So random variables have something called entropy.  In order to talk about entropy it’s helpful to first talk about the doubling numbers.  The doubling numbers are 1, 2, 4, 8, 16, ….  I call them doubling numbers because 1+1 = 2, 2+2 =4, 4+4 =8, and so on.  (The official name of doubling numbers is “the powers of two” but let’s just call them doubling numbers for now.)



If a random variable has two equally likely outcomes, we say that the variable has an entropy of 1 bit.  If it has four equally likely outcomes, then the variable has 2 bits, eight 3 bits, and 16 outcomes gives 4 bits.  Of course, some random variables have like 6 outcomes and that is not a doubling number, so we could say that it has about two and a half bits because 6 outcomes is half way between 4 outcomes which is 2 bits and 8 outcomes which is 3 bits.

How did we get the name bits?  Well, in a computer bits are little electronic parts that are either on or off.  We use the code 0 for off and 1 for on.  (This code is called the binary code.)  We could represent the result of an experiment (a random variable) with these bits.  Suppose that our experiment is flipping a coin and we call tails 1 and heads 0.  Then we would need one bit to record the results of each coin flip.


Three bits for an eight sided DIE

The number of bits needed to record the roll of an eight sided die would be larger.
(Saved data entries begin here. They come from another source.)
-- ==== Sys2Proof/Certificates/Slice0/Obligations.lean ====
section
/-!
DEFINITION. The statements about the part, as propositions. Most give the whole next state as an equation, so that what a
command leaves unchanged is said with what it changes.
-/

/-! ### The queue, and the resets -/

section Queue
open Sys2Proof Sys2Proof.Machine

/-- The command at the front of the queue is executed with the queue's rest; on an empty queue the block idles; and
no word spells a command, since no row of the table has bits. The model's own conventions: log entries 6 and 7. -/
def Obligations.StepTakesTheFront : Prop :=
  (∀ (c : Instr) (rest : List Instr) (s : State), step (s.withPending (c :: rest)) = exec c (s.withPending rest))
  ∧ (∀ s : State, s.pending = [] → step s = .next s)
  ∧ (∀ (s : State) (nbits w : Nat), decodeTableWord nbits w = none ∧ s.withFetchWord nbits w = s)

/-- A hard reset begins (R12, R86, R88, R96, R137, R172): TO and the branch lines go to 1, the branches stop, and the
cause is recorded. While a reset lasts, power makes the cause POWER. The model's choice (log entry 9): that every other
field stands until the reset ends, that the trunk receiver waits for the line to be high from its beginning, and that
RESET low during a reset adds nothing. -/
def Obligations.HardResetBegins : Prop :=
  (∀ (source : ResetSource) (s : State), s.inReset = false →
    exec (.hardReset source) s = .next
      ((((s.withInReset true).withTrunk { wait := .lineHigh, out := none }).withBu
          (s.bu.map fun x =>
            { config := x.config, enabled := false, dropQueue := [], insertQueue := [], sending := none,
              receiver := .run, line := .waitHigh, side := .filling, dropReported := false,
              insertReported := false })).withMe
        { s.me with restartCause := match source with | .power => .power | .pin => .pin }))
  ∧ (∀ s : State, s.inReset = true →
      exec (.hardReset .power) s = .next (s.withMe { s.me with restartCause := .power })
      ∧ exec (.hardReset .pin) s = .next s)

/-- A hard reset ends (R12, R13, R33, R34, R62, R83, R84, R105, R120, R133, R137, R138, R148, R163, R164, R166): every
block holds its hard-reset values, with the cause the reset recorded. The queue and the free-choice counter are the
model's own and stay; with no reset to end, nothing changes (log entries 3, 9). -/
def Obligations.HardResetEnds : Prop :=
  ∀ s : State, (s.inReset = false → exec .hardResetEnd s = .next s)
  ∧ (s.inReset = true → ∃ t, exec .hardResetEnd s = .next t
      ∧ t.inReset = false ∧ t.pending = s.pending ∧ t.freeCount = s.freeCount
      ∧ t.trunk = { wait := .lineHigh, out := none }
      ∧ t.ct = { lock := .hunt, tally := 0, reference := none, missCount := 0, cycle := none, position := .none,
                 slotsToGo := 0, coasting := false, fallbackCount := 0 }
      ∧ t.mu.live.length = 16 ∧ t.mu.pendingMap = t.mu.live
      ∧ (∀ i : SlotIx, t.mu.live.entries[i] = if i.val = 0 ∨ i.val = 8 then .service else .pass)
      ∧ t.mu.switch = { state := .idle, cycle := 0, groups := 0, guardLength := 0, guardEnd := 0, moved := 0,
                        held := 0, guarded := 0, armingTag := 0, outcome := .none, reason := .none,
                        outcomeSwitch := 0, outcomeCycle := none, lastHeader := none }
      ∧ (∀ b : BranchNo, t.bu[b] =
          { config := { sevenBits := false, parity := .none, twoStops := false, divisor := 1, policy := .discard,
                        startLevel := 0 }
            enabled := false, dropQueue := [], insertQueue := [], sending := none, receiver := .run,
            line := .waitHigh, side := .filling, dropReported := false, insertReported := false })
      ∧ t.sp = { parser := .idle, place := 0, role := .none, destination := none, code := none, claim := none,
                 controller := none, session := none, sequence := none, room := none, length := none, params := [],
                 runningCheck := 0xFFFF, checkHigh := none, checkLow := none, executed := false,
                 pendingReply := none }
      ∧ t.me = { address := 0, session := none, inactivity := 0, lastSequence := none, cache := none,
                 tagCounter := 0
                 node := { fill := 0xFF, guardLength := 2, sessionTimeout := 16, confirmCount := 3, missLimit := 2,
                           fallbackThreshold := 64, attention := true, clearOnCapture := false }
                 restartCause := s.me.restartCause, deferredRestart := false }
      ∧ t.eq = { events := [{ sequence := 0, kind := .restarted, cycle := none,
                              detail := [match s.me.restartCause with | .power => 0 | .pin => 1 | .request => 2, 0] }]
                 nextSequence := 1 }
      ∧ t.pu = { config := { generatorOn := false, generatorPattern := .prbs15, checkerOn := false,
                             checkerPattern := .prbs15, word := 0, threshold := 4 }
                 generator := .prbs15 0x7FFF, checker := .off, checkerRegister := none, progress := .empty,
                 window := [], run := .idle, mode := .continuous, runLength := .len256, checked := 0, errors := 0,
                 resyncs := 0, stopped := false }
      ∧ (∀ i : CounterIx, t.cb.live[i] = 0 ∧ t.cb.capture.values[i] = 0)
      ∧ t.cb.capture.number = 0 ∧ t.cb.capture.cycle = none
      ∧ t.cb.deferred = { armed := false, cycle := 0 })

/-- The state after reset meets the laws that every step keeps. -/
def Obligations.ResetMeetsTheLaws : Prop :=
  eventLaw State.reset.eq ∧ mapLaw State.reset.mu ∧ managementLaw State.reset ∧ trackerLaw State.reset.ct
  ∧ frameLaw State.reset.sp ∧ patternLaw State.reset.pu ∧ ∀ b : BranchNo, branchLaw State.reset.bu[b]

end Queue

/-! ### Characters of the lines -/

section Characters
open Sys2Proof Sys2Proof.Machine

/-- The characters the part sends are well formed, and every received character is judged by its stop bit and its
parity and then classified (R1, R3, R4). -/
def Obligations.TrunkCharactersAreFormedAndRead : Prop :=
  (∀ c : OutChar, (formTrunk c).data = c.data ∧ (formTrunk c).mark = c.mark ∧ (formTrunk c).stop = true
    ∧ (trunkLevels (formTrunk c)).length = 12
    ∧ ((List.range 8).countP c.data.getLsbD + c.mark.toNat + (formTrunk c).parity.toNat) % 2 = 1)
  ∧ (∀ t : TrunkBits, classify t = .damaged ↔
      t.stop = false ∨ ((List.range 8).countP t.data.getLsbD + t.mark.toNat + t.parity.toNat) % 2 = 0)
  ∧ (∀ t : TrunkBits, classify t ≠ .damaged →
      (t.mark = false → classify t = .plain t.data)
      ∧ (t.mark = true →
          (t.data = 0x3C → classify t = .sync) ∧ (t.data = 0x3D → classify t = .syncA)
          ∧ (t.data = 0x51 → classify t = .fs) ∧ (t.data = 0x5E → classify t = .fe)
          ∧ (t.data = 0x00 → classify t = .sidle)
          ∧ (t.data ≠ 0x3C → t.data ≠ 0x3D → t.data ≠ 0x51 → t.data ≠ 0x5E → t.data ≠ 0x00 →
              classify t = .stray t.data)))

/-- What a branch transmitter sends under a record, a receiver under the same record takes as a good character of the
same data bits; the character has the length of R84; a parity bit that does not agree with the record makes it bad,
with parity NONE it is not looked at, and a stop bit of 0 always makes it bad (R84, R85, R89). -/
def Obligations.BranchFormatAgrees : Prop :=
  ∀ (c : BranchConfig) (v : Byte) (ones : Nat),
    ones = (List.range (if c.sevenBits then 7 else 8)).countP v.getLsbD →
    branchValue c { data := v, parity := (branchLevels c v).getD (if c.sevenBits then 8 else 9) false, stop := true }
      = some (if c.sevenBits then v &&& 0x7F else v)
    ∧ (branchLevels c v).length = 1 + (if c.sevenBits then 7 else 8) + (if c.parity = .none then 0 else 1)
        + (if c.twoStops then 2 else 1)
    ∧ (branchLevels c v).head? = some false ∧ (branchLevels c v).getLast? = some true
    ∧ (∀ k, k < (if c.sevenBits then 7 else 8) → (branchLevels c v)[k + 1]? = some (v.getLsbD k))
    ∧ (∀ p : Bool, branchValue c { data := v, parity := p, stop := true } =
        if c.parity = .none ∨ (c.parity = .even ∧ (ones + p.toNat) % 2 = 0) ∨ (c.parity = .odd ∧ (ones + p.toNat) % 2 = 1)
        then some (if c.sevenBits then v &&& 0x7F else v) else none)
    ∧ (∀ p : Bool, branchValue c { data := v, parity := p, stop := false } = none)

/-- A character received while the receiver waits for a fall is answered by exactly one character on TO, formed by R1;
the ten rows that name such a character are that same step where what they name comes about, and no step where it does
not; and nothing is received in any of the eleven rows while a reset lasts or the line must first return to 1 (R2, R11,
R12). That a row is no step where its event does not come about is the model's choice (log entry 1). -/
def Obligations.EveryCharacterIsAnswered : Prop :=
  ∀ (ch : TrunkBits) (s : State),
    (trunkReady s → ∃ t c, exec (.trunkCharacterReceived ch) s = .next t
      ∧ t.trunk = { wait := if ch.stop then .fall else .lineHigh, out := some (formTrunk c) }
      ∧ t.inReset = false ∧ t.pending = s.pending
      ∧ ∀ p ∈ comesAbout ch s, (p.2 → exec p.1 s = .next t) ∧ (¬ p.2 → exec p.1 s = .next s))
    ∧ (¬ trunkReady s → exec (.trunkCharacterReceived ch) s = .next s ∧ ∀ p ∈ comesAbout ch s, exec p.1 s = .next s)

/-- While the part is not LOCKED a character that is not damaged leaves it bit for bit as it came, a damaged one as the
plain fill byte, and no branch, frame or pattern is touched (R25). -/
def Obligations.UnlockedPartIsTransparent : Prop :=
  ∀ (ch : TrunkBits) (s : State), trunkReady s → s.ct.lock ≠ .locked →
    ∃ t, exec (.trunkCharacterReceived ch) s = .next t
      ∧ t.trunk.out = some (if classify ch = .damaged then formTrunk { mark := false, data := s.me.node.fill } else ch)
      ∧ t.bu = s.bu ∧ t.sp = s.sp ∧ t.pu = s.pu ∧ t.pending = s.pending

/-- The rows that happen on the lines between characters (R2, R88, R89): TI sampled at 1 lets the trunk receiver wait
for a fall, a false start changes nothing, and a branch's line state moves from WAIT_HIGH to WAIT_START, to
RECEIVING, and back at a false start; each in its own state and not while a reset lasts (log entry 4). -/
def Obligations.LinesMoveBetweenCharacters : Prop :=
  (∀ s : State, exec .trunkFalseStart s = .next s)
  ∧ (∀ s : State, exec .trunkLineHigh s = .next
      (if s.inReset = false ∧ s.trunk.wait = .lineHigh then s.withTrunk { wait := .fall, out := s.trunk.out } else s))
  ∧ (∀ (b : BranchNo) (s : State) (l : ReceiverLine), s.bu[b].line = l →
      exec (.branchLineHigh b) s = .next
        (if s.inReset = false ∧ s.bu[b].enabled = true ∧ l = .waitHigh then
          s.withBranch b { s.bu[b] with line := .waitStart } else s)
      ∧ exec (.branchStartFall b) s = .next
        (if s.inReset = false ∧ s.bu[b].enabled = true ∧ l = .waitStart then
          s.withBranch b { s.bu[b] with line := .receiving } else s)
      ∧ exec (.branchFalseStart b) s = .next
        (if s.inReset = false ∧ s.bu[b].enabled = true ∧ l = .receiving then
          s.withBranch b { s.bu[b] with line := .waitStart } else s))

/-- A character that completes on an enabled branch's line (R89 to R93), and one whose last stop bit has been sent
(R88). The line state follows the stop bit; then a good character in RUN is pushed, or discarded at a full queue; a bad
one counts a receive error and under HOLD holds the receiver; in HOLD a good one is an insert discard. -/
def Obligations.BranchCharactersComeAndGo : Prop :=
  (∀ (b : BranchNo) (ch : BranchBits) (s : State) (x : Branch), s.inReset = false → s.bu[b].enabled = true →
    s.bu[b].line = .receiving →
    x = { s.bu[b] with line := if ch.stop then .waitStart else .waitHigh } →
    (∀ v, branchValue x.config ch = some v → x.receiver = .run → x.insertQueue.length < 32 →
      exec (.branchCharacterComplete b ch) s = .next (s.withBranch b
        { x with insertQueue := x.insertQueue ++ [v]
                 side := if x.side = .filling ∧ x.insertQueue.length + 1 = x.config.startLevel then .flowing
                         else x.side }))
    ∧ (∀ v, branchValue x.config ch = some v → x.receiver = .hold ∨ 32 ≤ x.insertQueue.length →
      exec (.branchCharacterComplete b ch) s = .next
        (if x.insertReported then (count ⟨9 + 4 * b.val, by omega⟩ s).withBranch b x
         else ((count ⟨9 + 4 * b.val, by omega⟩ s).withEq
            (postTo s.eq (if s.ct.lock = .locked then s.ct.cycle else none)
              { kind := .insertOverrun, detail := [BitVec.ofNat 8 b.val] })).withBranch b
            { x with insertReported := true }))
    ∧ (branchValue x.config ch = none → x.receiver = .hold ∨ x.config.policy = .discard →
      exec (.branchCharacterComplete b ch) s = .next ((count ⟨11 + 4 * b.val, by omega⟩ s).withBranch b x))
    ∧ (branchValue x.config ch = none → x.receiver = .run → x.config.policy = .hold →
      exec (.branchCharacterComplete b ch) s = .next
        (((count ⟨11 + 4 * b.val, by omega⟩ s).withEq
            (postTo s.eq (if s.ct.lock = .locked then s.ct.cycle else none)
              { kind := .branchHold, detail := [BitVec.ofNat 8 b.val] })).withBranch b { x with receiver := .hold })))
  ∧ (∀ (b : BranchNo) (s : State), s.inReset = false → s.bu[b].enabled = true → s.bu[b].sending.isSome = true →
      (s.bu[b].dropQueue = [] →
        exec (.branchCharacterSent b) s = .next (s.withBranch b { s.bu[b] with sending := none }))
      ∧ (∀ v rest, s.bu[b].dropQueue = v :: rest →
        exec (.branchCharacterSent b) s = .next (s.withBranch b
          { s.bu[b] with sending := some v, dropQueue := rest
                         dropReported := s.bu[b].dropReported && !rest.isEmpty })))

end Characters

/-! ### Cycle tracking -/

section Tracking
open Sys2Proof Sys2Proof.Machine
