/-- A sessionless request with room and good parameters: its owner's reply, on the state its owner leaves. -/
theorem sessionless_answered {q : ReqName} {f : ReqFrame} {s u : State} {rep : Reply} (h : TakesFrame q.code f s)
    (hc : q.code ≠ ReqName.code .capture) (hs : q.sessioned f.destination = false)
    (hr : roomNeeded q (frameRequest q.code f .taker) ≤ f.room.toNat)
    (hp : paramsOk q (frameRequest q.code f .taker) = true)
    (ho : owner q (frameRequest q.code f .taker) (onMe (heard f) (atGate q.code f s)) = (rep, u)) :
    requestStep q.code f s = withReply q.code f rep.status rep.data u := by
  have hg : gate (frameRequest q.code f .taker) (atGate q.code f s) = (rep, u) := by
    rw [gate_sessionless rfl hs, serve_owner rfl hr hp]
    have : onMe (touchSession (frameRequest q.code f .taker)) (atGate q.code f s)
        = onMe (heard f) (atGate q.code f s) := by unfold onMe; rw [touchSession_frame]
    rw [this, ho]
  have hu : u.sp = frameContext q.code f .taker := by
    have := (owner_frame q (frameRequest q.code f .taker) (onMe (heard f) (atGate q.code f s))).1
    rw [ho] at this
    exact this
  rw [requestStep_taken h hc, hg]
  exact onSp_reply rep hu

/-- A sessioned request that the session part of the gate lets pass, with room and good parameters: its owner's reply,
cached, on the state its owner leaves. -/
theorem sessioned_answered {q : ReqName} {f : ReqFrame} {s u : State} {rep : Reply} (h : TakesFrame q.code f s)
    (hc : q.code ≠ ReqName.code .capture) (hs : q.sessioned f.destination = true)
    (hses : PassesSession f (atFs s).me)
    (hr : roomNeeded q (frameRequest q.code f .taker) ≤ f.room.toNat)
    (hp : paramsOk q (frameRequest q.code f .taker) = true)
    (ho : owner q (frameRequest q.code f .taker)
        (onMe (fun m => { m with inactivity := 0 }) (atGate q.code f s)) = (rep, u)) :
    requestStep q.code f s
      = withReply q.code f rep.status rep.data (onMe (cacheReply q (frameRequest q.code f .taker) rep) u) := by
  obtain ⟨ht, h0, hf⟩ := hses
  have htag : tagIsOpen (atFs s).me f.session = true := by
    cases hk : (atFs s).me.session with
    | none => simp [hk] at ht
    | some k => simpa [tagIsOpen, hk] using ht
  have hrep : replayOf (frameRequest q.code f .taker) (atFs s).me = none := by
    unfold replayOf
    split
    · rename_i hh; exact hf hh
    · rfl
  have htouch : onMe (touchSession (frameRequest q.code f .taker)) (atGate q.code f s)
      = onMe (fun m => { m with inactivity := 0 }) (atGate q.code f s) := by
    unfold onMe
    rw [touchSession_frame, heard_of_open (m := (atGate q.code f s).me) ht]
  have hg : gate (frameRequest q.code f .taker) (atGate q.code f s)
      = (rep, onMe (cacheReply q (frameRequest q.code f .taker) rep) u) := by
    rw [gate_sessioned (s := atGate q.code f s) (r := frameRequest q.code f .taker) rfl hs h0 htag hrep,
      serve_owner rfl hr hp, htouch, ho]
  have hu : u.sp = frameContext q.code f .taker := by
    have := (owner_frame q (frameRequest q.code f .taker)
      (onMe (fun m => { m with inactivity := 0 }) (atGate q.code f s))).1
    rw [ho] at this
    exact this
  rw [requestStep_taken h hc, hg]
  exact onSp_reply rep hu

/-- A parameter byte of a frame's request. -/
theorem param_frame (code : Byte) (f : ReqFrame) (role : Role) (k : Nat) :
    (frameRequest code f role).param k = f.params.getD k 0 := rfl

end Sys2Proof.Machine
end

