/-- One undamaged character for each class of R4. -/
theorem test_meets_TrunkCharactersAreFormedAndRead :
    (∀ v : Byte, v ∈ [0x3C, 0x3D, 0x51, 0x5E, 0x00, 0x99] → classify (formTrunk { mark := true, data := v }) ≠ .damaged)
    ∧ classify (plainBits 0x3C) ≠ .damaged ∧ (plainBits 0x3C).mark = false
    ∧ classify (formTrunk { mark := true, data := 0x99 }) = .stray 0x99 := by decide

/-- A record of each parity; 42h has two 1s. -/
theorem test_meets_BranchFormatAgrees : 6 < (if BranchConfig.default.sevenBits then 7 else 8)
    ∧ (List.range (if BranchConfig.default.sevenBits then 7 else 8)).countP (0x42 : Byte).getLsbD = 2
    ∧ ∀ p : BranchParity, ({ BranchConfig.default with parity := p } : BranchConfig).parity = p :=
  ⟨by decide, by decide, fun _ => rfl⟩

/-- A receiver that can take a character and two that can't; the loss of lock comes about at a part one miss from the
limit, and not at a sync code. -/
theorem test_meets_EveryCharacterIsAnswered : trunkReady ready ∧ ¬ trunkReady State.reset
    ∧ ¬ trunkReady (ready.withInReset true)
    ∧ (let s := (locked .header0).withCt { (locked .header0).ct with missCount := 1 }
       LosesLock (plainBits 0x77) s ∧ ¬ LosesLock (formTrunk syncOut) s) := by decide +kernel

theorem test_meets_UnlockedPartIsTransparent : trunkReady ready ∧ ready.ct.lock ≠ .locked := by decide

theorem test_meets_LinesMoveBetweenCharacters : holdBranch.bu[(3 : BranchNo)].line = .receiving
    ∧ holdBranch.bu[(0 : BranchNo)].line = .waitHigh := by decide

/-- Each clause: a good character with room, one at a full queue and one in HOLD, a bad one under DISCARD and under
HOLD, and a transmitter with and without a byte queued. -/
theorem test_meets_BranchCharactersComeAndGo :
    let full := holdBranch.withBranch 3 { holdBranch.bu[3] with insertQueue := List.replicate 32 0x11 }
    let held := holdBranch.withBranch 3 { holdBranch.bu[3] with receiver := .hold }
    let plain := holdBranch.withBranch 3 { holdBranch.bu[3] with config := { holdBranch.bu[3].config with policy := .discard } }
    let last := ready.withBranch 3 { freshBranch with sending := some 0x11 }
    (∀ s ∈ [holdBranch, full, held, plain], s.inReset = false ∧ s.bu[(3 : BranchNo)].enabled = true
        ∧ s.bu[(3 : BranchNo)].line = .receiving)
      ∧ branchValue holdBranch.bu[(3 : BranchNo)].config { data := 0x42, parity := false, stop := true } = some 0x42
      ∧ branchValue holdBranch.bu[(3 : BranchNo)].config { data := 0x43, parity := false, stop := true } = none
      ∧ holdBranch.bu[(3 : BranchNo)].insertQueue.length < 32 ∧ 32 ≤ full.bu[(3 : BranchNo)].insertQueue.length
      ∧ held.bu[(3 : BranchNo)].receiver = .hold ∧ plain.bu[(3 : BranchNo)].config.policy = .discard
      ∧ holdBranch.bu[(3 : BranchNo)].receiver = .run ∧ holdBranch.bu[(3 : BranchNo)].config.policy = .hold
      ∧ last.inReset = false ∧ last.bu[(3 : BranchNo)].enabled = true ∧ last.bu[(3 : BranchNo)].sending.isSome = true
      ∧ last.bu[(3 : BranchNo)].dropQueue = []
      ∧ fullDrop.bu[(0 : BranchNo)].dropQueue = 0x11 :: List.replicate 31 0x11
      ∧ fullDrop.inReset = false ∧ fullDrop.bu[(0 : BranchNo)].enabled = true
      ∧ fullDrop.bu[(0 : BranchNo)].sending.isSome = true := by decide +kernel

/-- The premises in HUNT and at each position of CONFIRM, the number at header position 1 one short of the confirm
count. -/
theorem test_meets_HuntAndConfirm :
    ∀ s ∈ [ready, confirming 0 .awaitingNumber, confirming 1 .header0, confirming 1 .header1, confirming 1 (.slot 15)],
      trunkReady s ∧ s.ct.lock ≠ .locked ∧ s.ct.reference = (if s.ct.lock = .hunt then none else some 42)
      ∧ s.ct.tally + 1 < s.me.node.confirmCount.toNat
      ∧ s.ct.fallbackCount + 1 < 256 * s.me.node.fallbackThreshold.toNat := by decide +kernel

theorem test_meets_LockIsGained :
    (trunkReady (confirming 2 .header1) ∧ (confirming 2 .header1).ct.lock = .confirm
      ∧ (confirming 2 .header1).ct.position = .header1 ∧ classify (plainBits 42) = .plain 42
      ∧ (confirming 2 .header1).ct.reference = some 42
      ∧ (confirming 2 .header1).me.node.confirmCount.toNat ≤ (confirming 2 .header1).ct.tally + 1)
    ∧ Quiet 42 (confirming 2 .header1) := ⟨by decide +kernel, ⟨by decide, by decide, by decide⟩⟩

/-- A part one miss from the limit, and the switch in each state. -/
def missing (w : SwitchState) : State :=
  let s := (locked .header0).withCt { (locked .header0).ct with missCount := 1 }
  s.withMu { s.mu with switch := { SwitchRecord.reset with state := w } }

theorem test_meets_LockIsLost :
    ∀ w ∈ [SwitchState.idle, .armed, .guarding], trunkReady (missing w) ∧ (missing w).ct.lock = .locked
      ∧ (missing w).ct.position = .header0 ∧ ¬ isSyncCode (plainBits 0x77)
      ∧ (missing w).me.node.missLimit.toNat ≤ (missing w).ct.missCount + 1
      ∧ ¬((missing w).sp.parser ≠ .idle ∧ (missing w).sp.executed = true ∧ (missing w).me.deferredRestart = true)
      ∧ (missing w).mu.switch.state = w ∧ (missing w).cb.deferred.armed = false
      ∧ (missing w).sp.parser = .idle := by decide +kernel

theorem test_meets_HeaderSyncIsSentOrRegenerated :
    trunkReady (locked .header0) ∧ (locked .header0).ct.lock = .locked ∧ (locked .header0).ct.position = .header0
      ∧ isSyncCode (formTrunk syncAOut) ∧ ¬ isSyncCode (plainBits 0x77)
      ∧ (locked .header0).ct.missCount + 1 < (locked .header0).me.node.missLimit.toNat := by decide +kernel

/-- LOCKED at header position 1, coasting. -/
def coasting : State := (locked .header1).withCt { (locked .header1).ct with coasting := true }

/-- LOCKED at header position 1 of cycle 42 with work in flight for cycle 43: the switch in a state, and the capture. -/
def waiting (w : SwitchState) : State :=
  let s := locked .header1
  let s := s.withMu { s.mu with switch := { SwitchRecord.reset with state := w, cycle := 43, guardEnd := 43 } }
  s.withCb { s.cb with deferred := { armed := true, cycle := 43 } }
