-- ==== Sys2Proof/Word.lean ====
section
/-! DEFINITION. The word types of the Scecia F4 model: what the spec treats as bits. -/

namespace Sys2Proof

/-- A 64-bit scalar register, address or device register word (R62). -/
abbrev Word := BitVec 64

/-- One byte of memory (R4). -/
abbrev Byte := BitVec 8

/-- One 16-bit halfword of an instruction line (R168). -/
abbrev Half := BitVec 16

end Sys2Proof
end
It can be done with three bits as follows.   If you roll a 1, set the bits to off-off-on (001).  If you roll a two, set the bits to 010.  A 3 set them to 011, 4 ->  100, 5 -> 101, 6 -> 110, 7 -> 111, and 8 -> 000.  Notice that we were able to represent every possible outcome with only 3 bits.  That’s why we say the entropy of an eight sided die roll is three bits.


A multi-stage experiment

More complicated experiments would require some more difficult computations. Sometimes, the outcomes are not all equally likely.  Suppose our experiment has two stages.  In stage one we flip a nickel.  If the result is tails, we quit.  If the result is heads, we flip a quarter.  There are three possible results for this experiment:

  1. The nickel is tails
  2. The nickel is heads and the quarter is tails.
  3. The nickel is heads and the quarter is heads.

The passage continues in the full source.